-
How trustworthy are the numbers?
I've done audit's using cache and TLD CPU counters. I've also compared to lmbench's lat_mem_rd
Example 1: lat_mem_rd stride 512 = pstream -b 16
$ lat_mem_rd -P 1 1024 512 # 1GB stride 512 bytes
512.00000 71.283
768.00000 70.767
1024.00000 70.404
$ ./pstream -t 1 -T 1 -f log -p 16 -l -m 512000 -M 1024 -i 75
1 Thread(s) size=1.000GB repeat=1.000 diff=0.589 lat = 70.245258 avgLat = 70.245258
1 Thread(s) size=768.0MB repeat=1.000 diff=0.439 lat = 69.759733 avgLat = 69.759733
1 Thread(s) size=576.0MB repeat=1.000 diff=0.343 lat = 72.628271 avgLat = 72.628271
Example 2: lat_mem_rd stride 256 = pstream -b 8
```
$ ./lat_mem_rd -P 1 1024 256
512.00000 57.530
768.00000 57.232
1024.00000 57.638
$ ./pstream -t 1 -T 1 -f log -p 16 -l -m 512000 -M 1024 -i 75
1 Thread(s) size=1.000GB repeat=1.000 diff=0.471 lat = 56.130069 avgLat = 56.130069
1 Thread(s) size=768.0MB repeat=1.000 diff=0.358 lat = 56.874768 avgLat = 56.874768
1 Thread(s) size=576.0MB repeat=1.000 diff=0.267 lat = 56.485949 avgLat = 56.485949
```
-
Why is benchmarking random access so hard?
The two main factors in memory latency are the actual latency between CPU and memory, but another factor if the TLB. TLB is much like a cache, but for memory pages.

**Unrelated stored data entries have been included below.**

-- ==== Sys2Proof/Machine/Threads.lean ====
section
/-! DEFINITION. Threads and migration, op 0x38 (R279 to R283, R285 to R291, R295), with the steps of the slot allocator
and of the arrival path. -/

namespace Sys2Proof.Machine

/-! ### QUIT and EXIT (R282, R283, R293) -/

/-- A thread pushes its end-of-stream tokens, and then ends as QUIT ends (R293). -/
def State.beginTokens (s : State) (tk : Nat) (pc : BitVec 48) : State :=
  let (id, s) := s.fresh
  s.modThread tk fun th =>
    { th with pc := pc, tokens := some (1, 0, 0, 0), run := .wait { id := id, instr := .stop, stamp := id } }
/-- QUIT and EXIT wait, after the end-of-stream tokens of compatibility mode where those are due. -/
def State.beginEnd (s : State) (i : Instr) (x : Issue) (tokens : Bool) : State :=
  let s := s.cancelBindings x.tk
  if tokens then s.beginTokens x.tk x.pc else s.beginWait i x none 0
/-- A thread's task has its successor, so that a later EXIT of it acts as QUIT (R283). -/
def State.succeeded (s : State) (tk : Nat) : Bool :=
  match s.task? (s.thread tk).task with
  | some t => t.succ != 0
  | none => false
/-- QUIT. -/
def execQuit (sm : Bool) (s : State) : Host.Outcome State Fault Refusal :=
  issue (.quit sm) noCheck (fun x s => s.beginEnd (.quit sm) x (s.compat x.tk)) s
/-- EXIT: an address that is not a multiple of 64 raises the memory-fault trap. (DEDUCED, log 25.) -/
def execExit (sm : Bool) (ra : Reg) (s : State) : Host.Outcome State Fault Refusal :=
  issue (.exit sm ra) (fun x _ => if (x.val 0).toNat % 64 ≠ 0 then .trap 3 2 (x.val 0) else .go) (fun x s =>
    s.beginEnd (.exit sm ra) x ((x.val 0 == 0 || s.succeeded x.tk) && s.compat x.tk)) s
/-- The waits of a thread that ends are over. -/
def State.endReady (s : State) (tk : Nat) (w : Wait) : Bool :=
  (match w.instr with | .quit _ | .exit _ _ => true | _ => false) && s.fenceReady tk w && s.outstanding tk == 0
/-- A thread leaves its slot and its task. (DESIGN CHOICE, log 24.) -/
def State.endThread (s : State) (tk : Nat) : State := (s.freeThread tk).leaveTask (s.thread tk).task
/-- THREAD_END (R282, R283): the first EXIT that names a successor sets it; one that has come to be a later EXIT while it
waited acts as QUIT, tokens first. The subject is the thread.
(DESIGN CHOICE, log 24.) -/
def execThreadEnd (s : State) : Host.Outcome State Fault Refusal :=
  let tk := s.subj.n
  match (s.thread tk).wait? with
  | none => .next s
  | some w =>
    if s.endReady tk w then
      match (s.thread tk).log with
      | some (c, a) => .next (s.logTrap tk c a)
      | none =>
        let a := match w.instr with
          | .exit _ _ => (w.vals.getD 0 0).toNat
          | _ => 0
        if a ≠ 0 ∧ s.succeeded tk = true ∧ s.compat tk = true then .next (s.beginTokens tk (s.thread tk).pc)
        else .next ((s.modTask (s.thread tk).task fun t => { t with succ := if t.succ = 0 then a else t.succ }).endThread tk)
    else .next s

/-! ### SPAWN and the slot allocator (R280, R281, R287, R295) -/

/-- SPAWN is refused (R279, R280). -/
def State.spawnRefused (s : State) (tk : Nat) (a : Word) : Bool :=
  isChannel (coreOf tk) || fld a 50 14 != 0 || fld a 0 2 != 0 ||
    match s.task? (s.thread tk).task, s.launchOfThread tk with
    | some t, some l => l.spw == 0 || t.budget == 0
    | _, _ => true
/-- The core that a SPAWN descriptor names. -/
def spawnCore (tk : Nat) (a : Word) : Nat := coreAt (nodeOf (coreOf tk)) (fld a 48 2)
/-- SPAWN (R280): the budget is charged at issue, and g0 to g3 are read. -/
def execSpawn (sm : Bool) (rd : Reg) (ra : Reg) (t : BitVec 4) (s : State) : Host.Outcome State Fault Refusal :=
  issue (.spawn sm rd ra t) noCheck (fun x s =>
    let a := x.val 1
    if s.spawnRefused x.tk a then s.setStatus x.tk 4
    else
      let v := (List.range 4).map fun i => s.readG x.tk i
      let s := s.modTask (s.thread x.tk).task fun k => { k with budget := k.budget - 1 }
      ((s.beginWait (.spawn sm rd ra t) x (s.bound t.toNat) 0).modWait x.tk fun w => { w with vals := a :: v }).startUngate
        (spawnCore x.tk a)) s
/-- The SPAWNs that wait for a core, oldest first. -/
def State.spawnWaiters (s : State) (core : Nat) : List (Nat × Wait) :=
  let node := nodeOf core
  let l := s.threads.filterMap fun e =>
    if nodeOf (coreOf e.1) = node then
      e.2.wait?.bind fun w => match w.instr with
        | .spawn _ _ _ _ => if spawnCore e.1 (w.vals.getD 0 0) = core then some (e.1, w) else none
        | _ => none
    else none
  sortBy (fun a b => decide (a.2.id ≤ b.2.id)) l
/-- The window of the threads that a thread spawns. -/
def State.spawnW (s : State) (tk : Nat) : Nat := match s.launchOfThread tk with | some l => 8 * l.spw | none => 8
/-- SPAWN_PLACEMENT (R280, R281): the oldest SPAWN that waits for the core is placed; the subject is the core. -/
def execSpawnPlacement (s : State) : Host.Outcome State Fault Refusal :=
  let core := s.subj.n
  match s.spawnWaiters core with
  | [] => .next s
  | (tk, w) :: _ =>
    match s.findSlot core (s.spawnW tk), w.instr with
    | some (z, b), .spawn _ rd _ _ =>
      let a := w.vals.getD 0 0
      let th := s.thread tk
      let s := s.placeThread (64 * core + z)
        { pc := word (fld a 2 46 * 4) |>.truncate 48, base := b, w := s.spawnW tk, launch := th.launch, task := th.task
          notBefore := s.cycle + 1 } w.vals.tail
      let s := ((s.joinTask th.task).writeGS tk rd (word (z + 256 * coreInTeam core))).finishWait tk 0
      .next (s.modThread tk fun th => { th with notBefore := s.cycle + 3 })
    | _, _ => .next s
/-- SPAWN_TIMEOUT (R280): the charge is refunded; the subject is the thread and its wait. -/
def execSpawnTimeout (s : State) : Host.Outcome State Fault Refusal :=
  let tk := s.subj.n
  match (s.thread tk).wait? with
  | none => .next s
  | some w =>
    if w.id ≠ s.subj.m then .next s
    else .next ((s.modTask (s.thread tk).task fun k => { k with budget := k.budget + 1 }).finishWait tk 1)
/-- The next thread of a task that a core's allocator is to place. -/
def State.nextSeat (s : State) (core : Nat) : Option (Placing × Seat) :=
  s.disp.placing.findSome? fun p => (p.todo.find? fun q => q.core == core).map fun q => (p, q)
/-- The head of a core's arrival queue can be admitted (R287, R295). -/
def State.admissible (s : State) (core : Nat) : Bool :=
  match (s.core core).arrivals with
  | [] => false
  | c :: _ =>
    (match c.okAt with | some k => decide (k ≤ s.cycle) | none => false) && decide (c.inAt < s.cycle) &&
      (s.findSlot core 16).isSome
/-- What a core's slot allocator does in this cycle (R281): the head of its arrival queue, then the oldest waiting SPAWN,
then the dispatcher. On a team that the general pre-emption stops, only a placement that has begun goes on. -/
def State.allocate (s : State) (core : Nat) : Option Move :=
  if (s.core core).gated.isSome then none
  else if (s.team (nodeOf core)).stopped then (s.nextSeat core).map fun _ => .place core
  else if s.admissible core then some (.ev .admission { n := core })
  else match s.spawnWaiters core with
    | (tk, _) :: _ =>
      if (s.findSlot core (s.spawnW tk)).isSome then some (.ev .spawnPlacement { n := core })
      else (s.nextSeat core).map fun _ => .place core
    | [] => (s.nextSeat core).map fun _ => .place core
/-- ADMISSION (R287, R288, R295): the head of the arrival queue is admitted; a context refused with cause 8 raises the
memory-fault trap at its MIGRATE. The subject is the core. -/
def execAdmission (s : State) : Host.Outcome State Fault Refusal :=
  let core := s.subj.n
  match (s.core core).arrivals, s.findSlot core 16 with
  | c :: rest, some (z, b) =>
    if s.admissible core then
      let s := (s.modCore core fun k => { k with arrivals := rest }).servesLaunch core c.launch
      let tk := 64 * core + z
      let s := s.placeThread tk
        { pc := c.pc, status := c.status, base := b, w := 16, launch := c.launch, task := c.task
          notBefore := s.cycle + 1 } c.regs
      match c.fault with
      | some a => .next (s.trap tk 3 8 a)
      | none => .next s
    else .next s
  | _, _ => .next s
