-- ==== Sys2Proof/Machine/Core.lean ====
section
/-! DEFINITION. The machine as the host's interface takes it. -/

def Sys2Proof.core : Host.Core :=
  { State := Sys2Proof.Machine.State
    Fault := Sys2Proof.Machine.Fault
    Refusal := Sys2Proof.Machine.Refusal
    step := Sys2Proof.Machine.step
    reset := Sys2Proof.Machine.State.reset }
end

So accessing 1GB purely randomly is slow (105ns or so): 1 Thread(s) size=1.000GB repeat=1.000 diff=0.973 lat = 115.954506 avgLat = 115.954506 1 Thread(s) size=768.0MB repeat=1.000 diff=0.671 lat = 106.690112 avgLat = 106.690112 1 Thread(s) size=576.0MB repeat=1.000 diff=0.478 lat = 101.295095 avgLat = 101.295095
Pstream supports a sliding window, this doesn't impact that every cacheline is accessed exactly once, but does control the locality of random accesses. So -p 8 will keep the shuffle within 8 pages instead of over the entire array. The resulting latency numbers should be more directly related to memory latency and less sensitive to differences in the TLB.